■ Task brief
Filter the entries beneath this task, copying only the lines that hold the word "halted".

■ Given records
☆ ☆ ☆ ☆ ☆ ☆ ☆
-- ==== Sys2Proof/Machine/EngineCmds.lean ====
section
/-!
DEFINITION. What happens to the engines (chapter 15): watchdogs, the supervisor pair's stop and restart, the comms engine's
restart, the application engine with its timers, mailbox and registers, and the interrupt controller.
-/

namespace Sys2Proof.Machine

/-- Changes the engines. -/
def State.onEngines (s : State) (f : Engines → Engines) : State := { s with engines := f s.engines }

/-- Engines with the events they send. -/
def State.takeEngines (s : State) (r : Engines × Events) : State := ({ s with engines := r.1 }).events r.2

/-- A watchdog's expiry is counted. -/
def Engines.expired (g : Engines) (e : Fin 12) : Engines := { g with expiries := g.expiries.set e (satInc 16 g.expiries[e]) }

/-! ## Leaf engines (Table 15.2) -/

/-- The drives lose their torque in hardware and the doorway enters FAULT 0x57; a doorway in EGRESS or ISOLATED stays under
its own rank (Table 1.5). -/
def onEngineStop (e : DoorEnv) (w : Work) : Work :=
  let w := if w.dw.step.gen.energised then stepTorqueRemoved e w else w
  let w := match w.dw.sm.state with
    | .fault | .egress | .isolated => drivesOff e w
    | _ => enterFault e .faultLeafEngine w
  w.smFlags (fun f => { f with halted := true })

/-- R568, R593: a leaf engine stops; the third stop within 3,600 s holds it. -/
def State.leafStops (s : State) (d : DoorIx) : State :=
  let times := s.now :: lastHour s.now s.engines.leafTimes[d]
  let held := decide (3 ≤ times.length)
  let s := if s.cfg.isFitted d then s.runDoor d onEngineStop else s
  let s := s.onEngines (fun g => { g with
    leafTimes := g.leafTimes.set d times, states := g.states.set (leafEngine d) (if held then .held else .loading) })
  if held then s.takeEngines (s.engines, [s.engines.event s.now (leafEngine d) 2 0]) else s

/-- R568: a leaf engine's watchdog expires. -/
def State.leafExpires (s : State) (d : DoorIx) : State :=
  if s.leafRuns d then (s.onEngines (fun g => g.expired (leafEngine d))).leafStops d else s

/-- R568: a leaf engine has been reloaded and started; its doorway leaves FAULT on RESET only. -/
def State.leafRestarts (s : State) (d : DoorIx) : State :=
  if s.engines.states[leafEngine d] ≠ .loading then s
  else
    let s := s.takeEngines ((s.engines.again s.now (leafEngine d)))
    let s := s.onEngines (fun g => { g with states := g.states.set (leafEngine d) .running })
    if s.cfg.isFitted d then s.runDoor d (fun e w => doorTick e (w.smFlags (fun f => { f with halted := false }))) else s

/-! ## The supervisor pair (R570 to R572) -/

/-- R571: the pair stops: toggles, permits and load-switch frames stop, row 61 is raised; the third stop within 3,600 s
halts it. -/
def State.supvStops (s : State) (watchdog : Bool) : State :=
  if !s.supvRuns then s
  else
    let times := s.now :: lastHour s.now s.engines.supvTimes
    let held := decide (3 ≤ times.length)
    let st : EngState := if held then .held else .loading
    let s := s.onEngines (fun g =>
      let g := if watchdog then (g.expired 8).expired 9 else { g with mismatches := satInc 16 g.mismatches }
      { g with supvTimes := times, halted := g.halted || held, states := (g.states.set 8 st).set 9 st })
    let s := s.takeEngines (s.engines, s.engines.event s.now 8 3 0 :: (if held then [s.engines.event s.now 8 2 0] else []))
    let s := { s with loop := s.loop.supvStops }
    (s.setLevel 61 true).supervise

/-- R572: the pair runs again; the loop closes only under R100. -/
def State.supvRestarts (s : State) : State :=
  if s.engines.states[(8 : Fin 12)] ≠ .loading then s
  else
    let s := s.takeEngines (s.engines.pairAgain s.now)
    let s := s.onEngines (fun g => { g with states := (g.states.set 8 .running).set 9 .running })
    let s := { s with loop := { s.loop with supvStopped := false, starting := true } }
    (s.bypassCheck.setLevel 61 false).supervise

/-! ## The comms engine (R569) -/

/-- R569: an operation that has not reached its commitment point ends. A doorway goes on as its leaf engine has it; a
maintenance operation is brought to its end as by ABORT (note 78). -/
def State.orphaned (s : State) (o : Operation) : State :=
  match o.kind with
  | .doorOpen | .doorClose | .doorResume | .moveTo _ | .incidentErase => s
  | .testCycle | .learn => match s.doorOfOp o.handle with
    | some d => if s.doors[d].maintCommitted then s else s.runDoor d maintAbort
    | none => s
  | .homeStep => match s.doorOfOp o.handle with
    | some d => if s.doors[d].maintCommitted then s else s.runDoor d abortHome
    | none => s
  | .cfgCommit => s.commitAborts
  | .powerEnter =>
    (s.onPower (fun p => { p with entry := p.entry.map (fun n => { n with aborted := true }) })).entryChecks
  | .fwActivate => s.activationAborts
  | .selftest => { s with service := { s.service with selftest := s.service.selftest.map (fun t => { t with aborted := true }) } }
  | .legSubstitute => match s.pairOfSub o.handle with
    | some (p, u) => s.subAborts p u o.handle
    | none => s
☆ ☆ ☆ ☆ ☆ ☆ ☆
■ Result of this exercise
  w.smFlags (fun f => { f with halted := true })
    if s.cfg.isFitted d then s.runDoor d (fun e w => doorTick e (w.smFlags (fun f => { f with halted := false }))) else s
      { g with supvTimes := times, halted := g.halted || held, states := (g.states.set 8 st).set 9 st })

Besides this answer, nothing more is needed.